A strategy of making an application object available exclusively in one locale is equivalent to the single locale approach, with the exception that the locale is broken up into disjointed parts. Again, users may not be able to access desired application objects. (See figure 8, top.) In contrast, a strategy of replicating every application object in every locale guarantees convenient access, but quickly leads to display clutter. (See figure 8, middle.)
Therefore, replication of an application object in a given locale is optimal: there may be at most one replica of a given application object in any locale. This strategy allows a user to arrange a convenient working set of application objects in his or her preferred display. (See figure 8, bottom.) If the displays are connected to separate hosts in a distributed system, only those hosts that replicate an application object need to synchronize the corresponding data. If it can be assumed that working sets typically do not exceed a particular size, the system will scale well.
Yet, in many situations, it is desirable to share position and configuration over display boundaries. Studier-stube thus allows locales to be shared over displays.
More precisely, multiple displays can have independent points of view, but show images of an identical scene graph. This is used for the initial collaborative augmented reality scenario as depicted in figure 1, and also corresponds to the virtual ether of EMMIE (Butz et al.,
1999). Figure 9 illustrates the use of this feature for the 3-D drag and drop of an application object across display boundaries in a Studierstube environment composed of two adjacent desktop computers.
Although the space composed from stationary displays can usually be embedded in a single locale, mobile displays (such as notebooks or handheld displays) are better managed using a separate locale per display. In a scenario with two notebooks, applications could be moved from one locale to the next for collaborative work. In general, mobile users will require user-stabilized “mobile locales” that overlap in collaborative work situations. More examples on the use of application objects and locales are given in section 9.
5 Implementation of the User Interface
5.1 Software Architecture
Studierstube’s software development environment is realized as a collection of C+ + classes built on top of the Open Inventor (OIV) toolkit (Strauss & Carey, 1992). The rich graphical environment of OIV allows rapid prototyping of new interaction styles. The file format of OIV enables convenient scripting, overcoming many of the shortcomings of compiled languages without compromising performance. At the core of OIV is an object-oriented scene graph storing both geometric information and active interaction objects.

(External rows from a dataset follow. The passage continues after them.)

-- ==== Sys2Proof/Machine/State.lean ====
section
/-! DEFINITION. The state of the P9: every register, memory, queue, mode and unit the spec gives the block, as plain data; the faults and refusals; the state after reset.
Each field's docstring gives its width where the spec gives one, the rule that names it, and its reset value. -/

namespace Sys2Proof.Machine

/-! The four levels: regions, and the units out of service (R11 to R20, R548). -/

/-- Where a region stands between power-off, service, and a drain, reset and rejoin (R20, R489, R497). -/
inductive RegionPhase where
  | off | poweringOn | initialising | on | draining | inReset | poweringOff
deriving DecidableEq, Repr

/-- What a requested drain leads to: a region reset and rejoin (R20), a power-down (R489), or being kept out of service (R548). -/
inductive DrainFor where
  | rejoin | powerDown | outOfService
deriving DecidableEq, Repr

/-- One region's control state. -/
structure RegionCtl where
  /-- Phase of the region. Width: 3 bits. R20, R489, R502 (SLT_PWR_STATE resets to 0x2: Slate ON, every other region OFF). Reset: off. -/
  phase : RegionPhase := .off
  /-- What the drain in progress leads to. R20, R489, R548. Reset: rejoin. -/
  drainFor : DrainFor := .rejoin
  /-- Times, in ns of `now`, of the region's last resets, newest first: at most 4. R13. Reset: none. -/
  resets : List Nat := []
  /-- Taken out of service until the next chip reset. R548. Reset: false. -/
  outOfService : Bool := false
  /-- Units (block, cell) whose reports arrived while draining or in reset. R17. Reset: none. -/
  deferred : List (Nat × Nat) := []
  /-- Reports of its cells that came while it drained or was in reset, or from a quarantined block: logged and counted, and not acted on. R16, R17. Reset: 0. -/
  reports : Nat := 0
  /-- A region-level fault is being handled: rejoin follows a fault, not a power-up. R20. Reset: false. -/
  rejoining : Bool := false
deriving DecidableEq, Repr

/-- One unit of a block that has retired, or a block that has quarantined itself (cell 0xFF) (R13, R14). -/
structure UnitId where
  region : Nat
  block : Nat
  cell : Nat
deriving DecidableEq, Repr

/-! Requests outstanding and the network (R22 to R31, R148, R467). -/

/-- Who waits for an acknowledgement. -/
inductive AckFor where
  /-- A host write (R467): port, host address. -/
  | host (h : HostId) (addr : Nat)
  /-- A frame-program register write (R148, R149): region, internal address. -/
  | frame (f : FlintId) (addr : Nat)
  /-- A layer-store write of Quartz (R78, R82): port, layer, version stamp. -/
  | layer (p : Fin 4) (layer : Nat) (stamp : Nat)
  /-- A posted or other internal write whose acknowledgement nothing waits on. -/
  | other (region : Nat)
deriving DecidableEq, Repr

/-- One outstanding write: who waits, and the status its acknowledgement will carry (0 = no error, else R24). -/
structure OutAck where
  who : AckFor
  status : Nat
deriving DecidableEq, Repr

/-! The mesh: routers, links, network interfaces (R22 to R29, R429, R433). -/

/-- A flit: four coded words; whether it is its packet's header, or the last of it; the router at which the packet leaves the mesh, as its header names it (R22, R23, R25). -/
structure Flit where
  words : List CodedWord
  first : Bool
  last : Bool
  dest : Fin 40
deriving DecidableEq, Repr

Our implementation approach has been to extend OIV as needed, while staying within OIV’s strong design philosophy (Wernecke, 1994).
This has led to the development of two intertwined components: a toolkit of extensions of the OIV class hierarchy–mostly interaction widgets capable of responding to 3-D events–and a runtime framework that provides the necessary environment for Studierstube applications to execute. (See figure 10.) Together, these components form a well-defined API, which extends the OIV API and also offers a convenient programming model to the application programmer. (See section 8.)
Applications are written and compiled as separate shared objects and dynamically loaded into the runtime framework. A safeguard mechanism makes sure that only one instance of each application’s code is loaded into the system at any time. Besides decoupling application development from system development, dynamic loading of objects also simplifies distribution, as application components can be loaded by each host whenever needed. All these features are not unique to Studier-stube, but they are rarely found in virtual environment software.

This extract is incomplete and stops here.